#### TASK DIRECTIONS:
Filter the entries for the string "hbusy". Copy each line that has it.
★ ★ ★ ★ ★
/-- Settles O56: the alignment check looks at the message text alone and comes first, so no key or IV text matters. -/
theorem unalignedTextIsAnAlignmentError : Obligations.UnalignedTextIsAnAlignmentError := by
  refine ⟨fun t k iv ht => ?message, fun t k ht => ?decryptCbc⟩
  case message =>
    have halign : checkAligned t = .error .alignmentError := checkAligned_of_unaligned ht
    exact ⟨TextCall.events_of_alignment_error halign, TextCall.events_of_alignment_error halign,
      TextCall.events_of_alignment_error halign⟩
  case decryptCbc => exact TextCall.events_of_alignment_error (checkAlignedCbc_of_unaligned ht)

end Sys2Proof.Proofs
end

section
/-! Family 70_reset_and_hazards.md: the state of rule R135, reached at power-on and by every reset event; a reset while BUSY = 1
(R136), and host writes while BUSY = 1 (R139). -/

namespace Sys2Proof.Machine

/-- "The state of rule R135" (the words of R136): every register at its reset value. The buffers are unspecified then (R26, R27)
and are left out. `atReset_reset` and `access_reset_atReset` tie it to the two ways the model gets there. -/
structure State.AtReset (r : State) : Prop where
  cmd : r.cmd = State.reset.cmd
  status : r.status = State.reset.status
  key : r.key = State.reset.key
  iv : r.iv = State.reset.iv
  din : r.din = State.reset.din
  dout : r.dout = State.reset.dout
  w : r.w = State.reset.w

/-- R135 at power-on. -/
theorem State.atReset_reset : State.reset.AtReset := ⟨rfl, rfl, rfl, rfl, rfl, rfl, rfl⟩

/-- A reset event is the reset input asserted, with or without a command pending. -/
@[simp] theorem State.access_reset (s : State) : s.access .reset = s.afterReset := rfl

/-- R135, R136 for a reset event, from every state. -/
theorem State.access_reset_atReset (s : State) : (s.access .reset).AtReset := by
  rw [State.access_reset]
  exact ⟨s.afterReset_cmd, s.afterReset_status, s.afterReset_key, s.afterReset_iv, s.afterReset_din, s.afterReset_dout,
    s.afterReset_w⟩

/-- R135: W0..W7 are 0x00. -/
theorem reset_keyWord (i : Fin 8) : State.reset.w[i.val] = 0 := by
  revert i
  decide

end Sys2Proof.Machine

namespace Sys2Proof.Proofs

open Sys2Proof.Machine

/-- Settles O46: the BUSY test of a host write comes before its address is looked at. -/
theorem writesWhileBusyAreIgnored : Obligations.WritesWhileBusyAreIgnored := fun _ a v hbusy =>
  State.busWrite_of_busy hbusy a v

/-- Settles O50: power-on and a reset event both lead to the state of R135, whose registers are those of `State.reset`. -/
theorem resetSetsEveryRegister : Obligations.ResetSetsEveryRegister := by
  intro r hr
  have hreset : r.AtReset := by
    obtain rfl | ⟨s, rfl⟩ := hr
    · exact State.atReset_reset
    · exact s.access_reset_atReset
  obtain ⟨hcmd, hstatus, hkey, hiv, hdin, hdout, hw⟩ := hreset
  rw [hstatus, hw]
  exact ⟨hcmd, rfl, hkey, hiv, hdin, hdout, reset_keyWord, roundKey_reset, rfl, rfl, rfl⟩

/-- Settles O51: a reset event leads to the state of R135 from every state, so also with a command pending, and leaves the
index of the random source. -/
theorem resetAbandonsThePendingCommand : Obligations.ResetAbandonsThePendingCommand := by
  rintro s _ - rfl
  obtain ⟨hcmd, hstatus, hkey, hiv, hdin, hdout, hw⟩ := s.access_reset_atReset
  exact ⟨hstatus, hcmd, hkey, hiv, hdin, hdout, hw, s.afterReset_ivDraws⟩

end Sys2Proof.Proofs
end

section
/-! The encoder against the decoder (30_encoding.md R51 to R53): the word of a command is the match of its row with the operands
in the bits the row's mask ignores, every command's word decodes to it, and the rows of the map are disjoint. -/

namespace Sys2Proof

/-! ### The word of a row's command -/

/-- A mask and its complement keep every bit between them. -/
theorem and_or_and_not {n : Nat} (w m : BitVec n) : (w &&& m) ||| (w &&& ~~~m) = w := by
  rw [← BitVec.and_or_distrib_left]
  simp

/-- R51: OP, the reserved bits 0 and the low `k` bits of a word make the match with the bits that a mask from `k` up ignores. -/
theorem append_zero_append_low (op : BitVec 4) {r k : Nat} (hk : 4 + r + k = 16) (w : Block) :
    (op ++ 0#r ++ w.extractLsb' 0 k).cast hk = (op ++ 0#12) ||| (w &&& ~~~(BitVec.allOnes 16 <<< k)) := by
  apply BitVec.eq_of_getLsbD_eq
  intro i hi
  simp only [BitVec.getLsbD_cast, BitVec.getLsbD_append, BitVec.getLsbD_extractLsb', BitVec.getLsbD_or, BitVec.getLsbD_and,
    BitVec.getLsbD_not, BitVec.getLsbD_shiftLeft, BitVec.getLsbD_allOnes, BitVec.getLsbD_zero]
  obtain hlow | hmid | htop : i < k ∨ (k ≤ i ∧ i < 12) ∨ 12 ≤ i := by omega
  · grind
  · grind
  · grind

/-- R52: the two nibbles of GFMUL are the low byte of its word. -/
theorem operandA_append_operandB (w : Block) : operandA w ++ operandB w = w.extractLsb' 0 8 :=
  BitVec.extractLsb'_append_extractLsb'_eq_extractLsb' rfl

/-- R52: the flag and the count of CBC_ENC are the low nine bits of its word. -/
theorem operandG_append_operandN (w : Block) : BitVec.ofBool (operandG w) ++ operandN w = w.extractLsb' 0 9 := by
  have hbit : ∀ b : BitVec 1, BitVec.ofBool (b == 1#1) = b := by decide
  rw [operandG, hbit]
  exact BitVec.extractLsb'_append_extractLsb'_eq_extractLsb' rfl

/-- R51, R53: the word of the command a row reads from `w` is the row's match with the bits of `w` that the row's mask ignores. -/
theorem encode_build : ∀ r ∈ opcodeMap, ∀ w : Block, encode (r.build w) = r.mtch ||| (w &&& ~~~r.mask) := by
  have hnone (op : BitVec 4) (w : Block) : op ++ 0#12 = (op ++ 0#12) ||| (w &&& ~~~0xFFFF#16) := by simp
  have hpair (w : Block) : encode (.gfmul (operandA w) (operandB w)) = 0x1000 ||| (w &&& ~~~0xFF00#16) := by
    calc encode (.gfmul (operandA w) (operandB w))
      _ = 0x1#4 ++ 0#4 ++ (operandA w ++ operandB w) := BitVec.append_assoc
      _ = 0x1#4 ++ 0#4 ++ w.extractLsb' 0 8 := by rw [operandA_append_operandB]
      _ = 0x1000 ||| (w &&& ~~~0xFF00#16) := append_zero_append_low 0x1#4 rfl w
  have hflagged (w : Block) : encode (.cbcEnc (operandG w) (operandN w)) = 0xD000 ||| (w &&& ~~~0xFE00#16) := by
    calc encode (.cbcEnc (operandG w) (operandN w))
      _ = 0xD#4 ++ 0#3 ++ (BitVec.ofBool (operandG w) ++ operandN w) := BitVec.append_assoc
      _ = 0xD#4 ++ 0#3 ++ w.extractLsb' 0 9 := by rw [operandG_append_operandN]
      _ = 0xD000 ||| (w &&& ~~~0xFE00#16) := append_zero_append_low 0xD#4 rfl w
  simp only [opcodeMap, List.forall_mem_cons, List.not_mem_nil, false_imp_iff, implies_true, and_true]
  exact ⟨hnone 0x0#4, hpair, hnone 0x2#4, hnone 0x3#4, hnone 0x4#4, hnone 0x5#4, hnone 0x6#4,
    append_zero_append_low 0x7#4 rfl, hnone 0x8#4, hnone 0x9#4, hnone 0xA#4, append_zero_append_low 0xB#4 rfl,
    append_zero_append_low 0xC#4 rfl, hflagged, append_zero_append_low 0xE#4 rfl⟩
★ ★ ★ ★ ★
#### TASK RESPONSE:
theorem writesWhileBusyAreIgnored : Obligations.WritesWhileBusyAreIgnored := fun _ a v hbusy =>
  State.busWrite_of_busy hbusy a v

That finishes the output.